Once you find the line with "to R61). -/" in the data that follows, repeat it and every line after it exactly, through the line with "let i := (off - Reg.DRAFT_FUSE_STAGE".

===== Supplied data

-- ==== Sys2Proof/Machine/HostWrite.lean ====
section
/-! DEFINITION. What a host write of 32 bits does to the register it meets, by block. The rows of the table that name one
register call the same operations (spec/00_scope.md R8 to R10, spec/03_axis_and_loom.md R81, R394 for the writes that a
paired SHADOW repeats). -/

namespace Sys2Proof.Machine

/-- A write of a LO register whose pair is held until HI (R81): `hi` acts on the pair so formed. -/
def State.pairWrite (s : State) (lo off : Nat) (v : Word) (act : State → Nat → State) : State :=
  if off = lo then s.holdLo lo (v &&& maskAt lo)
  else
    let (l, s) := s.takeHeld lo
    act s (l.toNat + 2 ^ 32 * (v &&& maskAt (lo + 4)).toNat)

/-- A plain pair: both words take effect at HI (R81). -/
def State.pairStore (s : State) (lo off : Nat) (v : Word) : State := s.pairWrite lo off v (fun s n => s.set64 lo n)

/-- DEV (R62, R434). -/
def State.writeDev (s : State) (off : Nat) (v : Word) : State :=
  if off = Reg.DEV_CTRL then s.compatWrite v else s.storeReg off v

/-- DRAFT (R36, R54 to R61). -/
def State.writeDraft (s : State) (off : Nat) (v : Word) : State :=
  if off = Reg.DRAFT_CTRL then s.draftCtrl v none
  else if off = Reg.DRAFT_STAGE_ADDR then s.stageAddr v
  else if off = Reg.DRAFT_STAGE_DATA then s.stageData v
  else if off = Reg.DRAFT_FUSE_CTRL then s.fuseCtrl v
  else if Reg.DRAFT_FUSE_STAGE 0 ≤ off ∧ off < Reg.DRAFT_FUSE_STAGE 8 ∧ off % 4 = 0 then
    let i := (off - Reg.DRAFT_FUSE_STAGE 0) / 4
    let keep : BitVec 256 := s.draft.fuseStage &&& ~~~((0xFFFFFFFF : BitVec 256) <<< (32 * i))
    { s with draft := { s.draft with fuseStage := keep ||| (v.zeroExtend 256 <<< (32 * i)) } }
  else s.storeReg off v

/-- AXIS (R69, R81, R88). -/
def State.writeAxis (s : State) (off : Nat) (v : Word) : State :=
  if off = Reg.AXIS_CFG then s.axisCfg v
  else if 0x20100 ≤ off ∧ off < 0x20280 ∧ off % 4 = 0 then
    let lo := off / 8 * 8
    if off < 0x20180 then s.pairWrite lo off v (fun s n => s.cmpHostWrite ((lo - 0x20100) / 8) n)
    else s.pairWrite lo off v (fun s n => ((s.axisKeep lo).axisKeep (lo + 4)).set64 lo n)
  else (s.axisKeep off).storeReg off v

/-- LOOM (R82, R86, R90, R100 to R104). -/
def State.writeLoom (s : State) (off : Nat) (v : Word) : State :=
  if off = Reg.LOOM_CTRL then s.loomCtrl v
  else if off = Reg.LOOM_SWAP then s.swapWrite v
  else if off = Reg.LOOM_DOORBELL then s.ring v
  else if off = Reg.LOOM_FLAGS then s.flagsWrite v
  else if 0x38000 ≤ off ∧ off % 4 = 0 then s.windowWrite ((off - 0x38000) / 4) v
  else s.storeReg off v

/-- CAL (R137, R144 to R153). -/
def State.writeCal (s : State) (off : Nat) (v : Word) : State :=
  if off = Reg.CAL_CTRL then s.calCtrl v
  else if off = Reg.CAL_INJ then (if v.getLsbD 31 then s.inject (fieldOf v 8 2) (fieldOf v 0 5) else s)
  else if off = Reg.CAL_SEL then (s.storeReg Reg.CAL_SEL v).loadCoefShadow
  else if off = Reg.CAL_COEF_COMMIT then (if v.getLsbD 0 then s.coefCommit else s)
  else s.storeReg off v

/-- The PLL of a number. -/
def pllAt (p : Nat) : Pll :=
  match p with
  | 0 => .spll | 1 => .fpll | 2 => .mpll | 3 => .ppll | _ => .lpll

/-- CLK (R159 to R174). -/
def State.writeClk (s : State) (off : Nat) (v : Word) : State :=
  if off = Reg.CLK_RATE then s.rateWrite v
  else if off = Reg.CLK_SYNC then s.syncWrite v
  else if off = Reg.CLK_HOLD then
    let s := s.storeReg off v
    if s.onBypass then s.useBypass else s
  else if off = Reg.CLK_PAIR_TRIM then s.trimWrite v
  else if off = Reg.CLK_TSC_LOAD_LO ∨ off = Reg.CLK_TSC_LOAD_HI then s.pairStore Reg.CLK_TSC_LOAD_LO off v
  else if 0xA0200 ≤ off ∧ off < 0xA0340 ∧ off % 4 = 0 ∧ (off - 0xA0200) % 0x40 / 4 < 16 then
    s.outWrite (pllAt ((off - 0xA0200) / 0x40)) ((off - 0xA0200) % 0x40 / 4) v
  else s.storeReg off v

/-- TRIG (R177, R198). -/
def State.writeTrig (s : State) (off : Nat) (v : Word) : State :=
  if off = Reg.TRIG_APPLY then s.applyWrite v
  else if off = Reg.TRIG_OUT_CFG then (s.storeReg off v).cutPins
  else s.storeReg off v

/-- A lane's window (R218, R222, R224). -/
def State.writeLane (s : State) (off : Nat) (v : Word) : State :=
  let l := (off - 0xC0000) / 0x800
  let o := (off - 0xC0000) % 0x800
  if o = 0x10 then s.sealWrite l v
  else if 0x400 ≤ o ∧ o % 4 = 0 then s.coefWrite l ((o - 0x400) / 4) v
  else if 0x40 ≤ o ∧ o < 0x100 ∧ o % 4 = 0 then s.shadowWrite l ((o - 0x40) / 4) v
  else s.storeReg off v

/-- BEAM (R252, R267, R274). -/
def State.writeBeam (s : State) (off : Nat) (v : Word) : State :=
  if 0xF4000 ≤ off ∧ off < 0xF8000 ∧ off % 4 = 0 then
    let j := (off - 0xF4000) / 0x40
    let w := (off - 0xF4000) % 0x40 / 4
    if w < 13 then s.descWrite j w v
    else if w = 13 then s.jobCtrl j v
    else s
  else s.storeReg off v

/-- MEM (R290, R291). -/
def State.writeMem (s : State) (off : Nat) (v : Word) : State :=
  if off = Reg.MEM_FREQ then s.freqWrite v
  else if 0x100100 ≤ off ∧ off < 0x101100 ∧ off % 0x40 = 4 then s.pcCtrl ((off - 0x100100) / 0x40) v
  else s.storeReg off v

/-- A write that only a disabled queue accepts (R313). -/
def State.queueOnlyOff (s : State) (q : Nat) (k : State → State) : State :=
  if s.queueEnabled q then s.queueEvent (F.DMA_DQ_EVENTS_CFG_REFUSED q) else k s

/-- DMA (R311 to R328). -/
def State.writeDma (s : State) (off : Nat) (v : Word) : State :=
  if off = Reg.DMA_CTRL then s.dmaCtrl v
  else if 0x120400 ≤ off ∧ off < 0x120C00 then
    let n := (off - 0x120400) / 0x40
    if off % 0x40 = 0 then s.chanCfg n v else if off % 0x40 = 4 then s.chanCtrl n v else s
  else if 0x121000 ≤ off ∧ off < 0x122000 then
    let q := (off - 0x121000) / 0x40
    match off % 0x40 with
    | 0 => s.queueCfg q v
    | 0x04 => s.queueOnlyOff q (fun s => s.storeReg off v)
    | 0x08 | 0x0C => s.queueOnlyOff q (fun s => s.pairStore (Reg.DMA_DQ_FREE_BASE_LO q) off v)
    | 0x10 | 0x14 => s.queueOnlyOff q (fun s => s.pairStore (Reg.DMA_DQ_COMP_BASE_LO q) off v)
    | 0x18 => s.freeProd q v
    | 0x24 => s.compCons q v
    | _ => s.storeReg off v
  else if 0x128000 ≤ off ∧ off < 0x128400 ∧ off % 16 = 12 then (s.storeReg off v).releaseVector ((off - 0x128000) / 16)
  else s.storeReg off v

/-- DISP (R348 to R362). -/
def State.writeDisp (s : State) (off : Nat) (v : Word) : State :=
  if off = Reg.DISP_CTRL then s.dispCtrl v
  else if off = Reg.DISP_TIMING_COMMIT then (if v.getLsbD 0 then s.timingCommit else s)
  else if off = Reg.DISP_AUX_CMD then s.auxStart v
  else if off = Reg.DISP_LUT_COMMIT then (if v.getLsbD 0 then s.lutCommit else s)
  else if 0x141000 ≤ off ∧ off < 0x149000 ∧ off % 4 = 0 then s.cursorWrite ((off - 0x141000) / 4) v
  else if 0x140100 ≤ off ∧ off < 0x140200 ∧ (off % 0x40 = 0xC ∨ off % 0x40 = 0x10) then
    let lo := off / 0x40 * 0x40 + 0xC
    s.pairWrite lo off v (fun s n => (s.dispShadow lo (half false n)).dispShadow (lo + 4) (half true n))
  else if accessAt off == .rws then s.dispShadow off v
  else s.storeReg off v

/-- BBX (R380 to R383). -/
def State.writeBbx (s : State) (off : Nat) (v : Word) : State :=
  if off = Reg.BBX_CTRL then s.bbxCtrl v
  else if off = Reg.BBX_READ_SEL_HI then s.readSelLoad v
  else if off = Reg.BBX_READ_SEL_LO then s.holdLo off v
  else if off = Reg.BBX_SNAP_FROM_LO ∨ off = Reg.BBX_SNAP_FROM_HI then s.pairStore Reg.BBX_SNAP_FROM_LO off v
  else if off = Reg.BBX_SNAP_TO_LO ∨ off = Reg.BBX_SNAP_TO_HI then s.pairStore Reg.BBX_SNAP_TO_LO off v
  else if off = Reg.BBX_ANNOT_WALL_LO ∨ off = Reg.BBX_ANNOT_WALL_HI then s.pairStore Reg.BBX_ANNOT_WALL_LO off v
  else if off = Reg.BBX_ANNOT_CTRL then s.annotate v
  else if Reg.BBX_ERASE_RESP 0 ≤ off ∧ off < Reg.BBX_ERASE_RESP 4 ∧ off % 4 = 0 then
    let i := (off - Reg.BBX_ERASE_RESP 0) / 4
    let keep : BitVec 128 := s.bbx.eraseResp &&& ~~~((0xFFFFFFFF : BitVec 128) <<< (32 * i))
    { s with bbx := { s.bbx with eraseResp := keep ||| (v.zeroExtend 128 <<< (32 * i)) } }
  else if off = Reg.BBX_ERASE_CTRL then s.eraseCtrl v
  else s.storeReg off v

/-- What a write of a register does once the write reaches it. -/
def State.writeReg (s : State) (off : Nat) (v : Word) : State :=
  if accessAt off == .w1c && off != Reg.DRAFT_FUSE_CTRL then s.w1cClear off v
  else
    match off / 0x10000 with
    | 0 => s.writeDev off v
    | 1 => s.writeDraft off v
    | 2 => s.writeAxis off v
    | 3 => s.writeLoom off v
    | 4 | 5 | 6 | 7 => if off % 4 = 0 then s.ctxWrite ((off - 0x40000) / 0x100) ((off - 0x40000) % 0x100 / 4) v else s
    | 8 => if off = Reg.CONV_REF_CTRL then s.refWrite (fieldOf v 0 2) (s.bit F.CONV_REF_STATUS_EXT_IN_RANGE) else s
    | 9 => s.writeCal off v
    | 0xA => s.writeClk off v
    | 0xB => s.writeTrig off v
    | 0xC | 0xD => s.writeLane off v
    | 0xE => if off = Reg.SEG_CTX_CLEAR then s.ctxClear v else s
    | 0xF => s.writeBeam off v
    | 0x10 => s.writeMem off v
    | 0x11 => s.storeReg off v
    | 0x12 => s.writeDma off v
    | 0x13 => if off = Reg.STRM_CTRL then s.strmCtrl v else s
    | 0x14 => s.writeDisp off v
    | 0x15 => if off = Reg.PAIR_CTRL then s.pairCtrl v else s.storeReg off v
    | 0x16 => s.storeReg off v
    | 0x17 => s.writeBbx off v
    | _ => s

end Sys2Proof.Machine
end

==========
===== Supplied data

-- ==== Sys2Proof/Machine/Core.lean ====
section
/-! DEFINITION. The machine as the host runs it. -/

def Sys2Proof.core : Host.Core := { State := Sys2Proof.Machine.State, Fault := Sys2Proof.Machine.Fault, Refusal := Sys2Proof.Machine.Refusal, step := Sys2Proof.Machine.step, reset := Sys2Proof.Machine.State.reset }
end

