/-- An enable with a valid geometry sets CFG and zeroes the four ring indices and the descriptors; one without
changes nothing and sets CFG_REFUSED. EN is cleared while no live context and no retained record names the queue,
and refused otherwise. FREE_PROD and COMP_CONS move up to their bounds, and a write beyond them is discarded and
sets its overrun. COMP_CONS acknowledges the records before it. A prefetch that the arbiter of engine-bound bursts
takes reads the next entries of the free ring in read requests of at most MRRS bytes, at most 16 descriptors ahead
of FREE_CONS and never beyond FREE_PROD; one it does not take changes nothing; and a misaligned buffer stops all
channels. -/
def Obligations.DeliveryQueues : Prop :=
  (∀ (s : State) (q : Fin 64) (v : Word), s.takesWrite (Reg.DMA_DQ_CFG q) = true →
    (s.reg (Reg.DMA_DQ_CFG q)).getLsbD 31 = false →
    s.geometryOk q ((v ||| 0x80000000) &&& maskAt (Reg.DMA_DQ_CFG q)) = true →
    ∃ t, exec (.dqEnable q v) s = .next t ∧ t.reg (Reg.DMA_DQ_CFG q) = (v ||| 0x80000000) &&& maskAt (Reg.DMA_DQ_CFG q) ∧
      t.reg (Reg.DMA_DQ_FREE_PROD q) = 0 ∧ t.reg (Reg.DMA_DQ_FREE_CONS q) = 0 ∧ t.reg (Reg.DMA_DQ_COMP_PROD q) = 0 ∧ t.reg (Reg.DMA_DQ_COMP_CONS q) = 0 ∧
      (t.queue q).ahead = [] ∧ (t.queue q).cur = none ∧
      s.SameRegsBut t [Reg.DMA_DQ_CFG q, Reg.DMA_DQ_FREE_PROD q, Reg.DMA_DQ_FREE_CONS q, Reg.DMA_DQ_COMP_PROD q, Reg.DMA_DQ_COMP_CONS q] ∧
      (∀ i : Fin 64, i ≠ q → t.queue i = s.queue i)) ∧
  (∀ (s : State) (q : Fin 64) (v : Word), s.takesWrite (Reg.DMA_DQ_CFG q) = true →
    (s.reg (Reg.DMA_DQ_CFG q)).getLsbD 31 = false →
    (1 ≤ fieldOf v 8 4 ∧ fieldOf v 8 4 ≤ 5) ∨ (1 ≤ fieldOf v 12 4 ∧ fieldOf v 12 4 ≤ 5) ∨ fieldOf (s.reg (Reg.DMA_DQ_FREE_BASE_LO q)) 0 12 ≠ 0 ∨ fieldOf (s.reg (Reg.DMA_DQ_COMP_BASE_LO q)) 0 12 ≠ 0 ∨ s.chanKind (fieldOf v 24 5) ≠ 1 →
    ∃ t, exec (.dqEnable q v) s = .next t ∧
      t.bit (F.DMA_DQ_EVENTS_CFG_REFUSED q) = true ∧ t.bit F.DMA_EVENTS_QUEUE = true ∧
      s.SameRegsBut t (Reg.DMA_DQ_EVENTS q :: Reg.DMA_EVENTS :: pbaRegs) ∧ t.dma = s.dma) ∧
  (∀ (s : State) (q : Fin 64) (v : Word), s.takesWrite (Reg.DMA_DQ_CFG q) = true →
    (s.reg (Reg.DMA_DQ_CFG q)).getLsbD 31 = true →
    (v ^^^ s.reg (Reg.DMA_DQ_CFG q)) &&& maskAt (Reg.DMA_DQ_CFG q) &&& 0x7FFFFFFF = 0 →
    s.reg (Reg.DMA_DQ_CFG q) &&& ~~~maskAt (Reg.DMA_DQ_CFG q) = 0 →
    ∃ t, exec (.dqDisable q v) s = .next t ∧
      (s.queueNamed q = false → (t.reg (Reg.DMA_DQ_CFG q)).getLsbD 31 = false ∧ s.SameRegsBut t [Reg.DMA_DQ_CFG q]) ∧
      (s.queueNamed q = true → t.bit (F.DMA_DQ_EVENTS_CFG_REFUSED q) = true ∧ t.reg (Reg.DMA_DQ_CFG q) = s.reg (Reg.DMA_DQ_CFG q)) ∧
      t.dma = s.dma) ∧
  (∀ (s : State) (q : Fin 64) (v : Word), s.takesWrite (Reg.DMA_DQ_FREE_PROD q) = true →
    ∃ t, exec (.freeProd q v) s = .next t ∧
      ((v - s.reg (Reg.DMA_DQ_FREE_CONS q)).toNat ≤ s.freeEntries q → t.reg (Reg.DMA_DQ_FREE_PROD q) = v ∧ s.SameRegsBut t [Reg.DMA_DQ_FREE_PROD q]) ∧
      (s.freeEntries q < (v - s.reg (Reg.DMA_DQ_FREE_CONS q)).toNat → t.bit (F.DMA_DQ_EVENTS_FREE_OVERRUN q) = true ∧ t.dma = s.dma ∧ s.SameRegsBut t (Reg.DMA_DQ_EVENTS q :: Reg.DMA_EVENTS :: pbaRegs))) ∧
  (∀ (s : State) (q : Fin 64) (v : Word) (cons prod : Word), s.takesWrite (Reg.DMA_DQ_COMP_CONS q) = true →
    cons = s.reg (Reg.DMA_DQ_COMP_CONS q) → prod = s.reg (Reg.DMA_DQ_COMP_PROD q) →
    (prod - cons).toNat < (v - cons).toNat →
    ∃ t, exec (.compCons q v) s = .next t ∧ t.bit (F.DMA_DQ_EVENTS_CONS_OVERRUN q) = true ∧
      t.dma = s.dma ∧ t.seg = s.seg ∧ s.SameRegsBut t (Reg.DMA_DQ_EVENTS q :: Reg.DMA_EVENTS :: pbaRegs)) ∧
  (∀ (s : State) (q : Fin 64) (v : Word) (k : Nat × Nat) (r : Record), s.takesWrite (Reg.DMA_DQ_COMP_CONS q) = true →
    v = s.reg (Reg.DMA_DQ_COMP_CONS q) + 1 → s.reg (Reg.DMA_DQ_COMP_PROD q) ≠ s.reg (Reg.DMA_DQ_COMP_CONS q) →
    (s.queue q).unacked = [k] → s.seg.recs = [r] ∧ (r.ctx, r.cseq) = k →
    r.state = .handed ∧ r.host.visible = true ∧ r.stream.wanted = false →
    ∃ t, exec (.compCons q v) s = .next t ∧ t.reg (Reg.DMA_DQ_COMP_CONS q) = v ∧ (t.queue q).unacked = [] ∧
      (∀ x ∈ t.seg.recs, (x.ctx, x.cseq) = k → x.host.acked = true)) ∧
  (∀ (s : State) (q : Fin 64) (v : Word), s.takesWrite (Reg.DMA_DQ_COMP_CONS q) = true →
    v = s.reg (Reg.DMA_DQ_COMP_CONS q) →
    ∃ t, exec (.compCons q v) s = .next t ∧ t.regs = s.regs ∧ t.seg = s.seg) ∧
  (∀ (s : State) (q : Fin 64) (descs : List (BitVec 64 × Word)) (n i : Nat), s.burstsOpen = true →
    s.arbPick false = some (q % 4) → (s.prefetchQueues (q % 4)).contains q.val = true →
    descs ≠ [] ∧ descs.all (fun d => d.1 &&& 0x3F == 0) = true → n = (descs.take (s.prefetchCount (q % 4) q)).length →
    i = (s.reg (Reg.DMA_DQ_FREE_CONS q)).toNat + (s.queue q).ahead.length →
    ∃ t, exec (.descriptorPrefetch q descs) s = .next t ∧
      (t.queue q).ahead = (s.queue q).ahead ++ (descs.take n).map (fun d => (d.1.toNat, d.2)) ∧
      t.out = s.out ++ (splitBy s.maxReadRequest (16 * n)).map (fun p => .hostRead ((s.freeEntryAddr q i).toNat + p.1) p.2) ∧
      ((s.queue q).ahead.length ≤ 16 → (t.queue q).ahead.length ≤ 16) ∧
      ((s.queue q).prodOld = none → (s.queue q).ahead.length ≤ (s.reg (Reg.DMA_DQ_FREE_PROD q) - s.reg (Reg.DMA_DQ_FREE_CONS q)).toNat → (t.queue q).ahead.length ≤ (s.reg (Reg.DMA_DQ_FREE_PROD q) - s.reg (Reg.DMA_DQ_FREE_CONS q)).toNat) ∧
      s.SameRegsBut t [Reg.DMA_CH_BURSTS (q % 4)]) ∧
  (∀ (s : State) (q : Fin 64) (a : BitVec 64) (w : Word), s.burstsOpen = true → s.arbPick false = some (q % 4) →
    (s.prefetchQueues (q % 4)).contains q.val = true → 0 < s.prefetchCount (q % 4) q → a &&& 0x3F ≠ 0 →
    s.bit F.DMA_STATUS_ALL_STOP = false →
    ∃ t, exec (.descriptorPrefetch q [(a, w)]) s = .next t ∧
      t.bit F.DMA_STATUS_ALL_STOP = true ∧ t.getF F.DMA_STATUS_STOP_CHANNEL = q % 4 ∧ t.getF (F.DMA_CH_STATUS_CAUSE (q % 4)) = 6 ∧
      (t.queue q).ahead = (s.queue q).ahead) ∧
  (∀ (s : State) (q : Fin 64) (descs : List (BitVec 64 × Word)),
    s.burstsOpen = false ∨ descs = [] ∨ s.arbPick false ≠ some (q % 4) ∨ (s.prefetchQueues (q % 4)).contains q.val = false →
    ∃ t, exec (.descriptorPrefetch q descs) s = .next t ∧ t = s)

==========

• [Answer section]
/-- DRAFT (R36, R54 to R61). -/
def State.writeDraft (s : State) (off : Nat) (v : Word) : State :=
  if off = Reg.DRAFT_CTRL then s.draftCtrl v none
  else if off = Reg.DRAFT_STAGE_ADDR then s.stageAddr v
  else if off = Reg.DRAFT_STAGE_DATA then s.stageData v
  else if off = Reg.DRAFT_FUSE_CTRL then s.fuseCtrl v
  else if Reg.DRAFT_FUSE_STAGE 0 ≤ off ∧ off < Reg.DRAFT_FUSE_STAGE 8 ∧ off % 4 = 0 then
    let i := (off - Reg.DRAFT_FUSE_STAGE 0) / 4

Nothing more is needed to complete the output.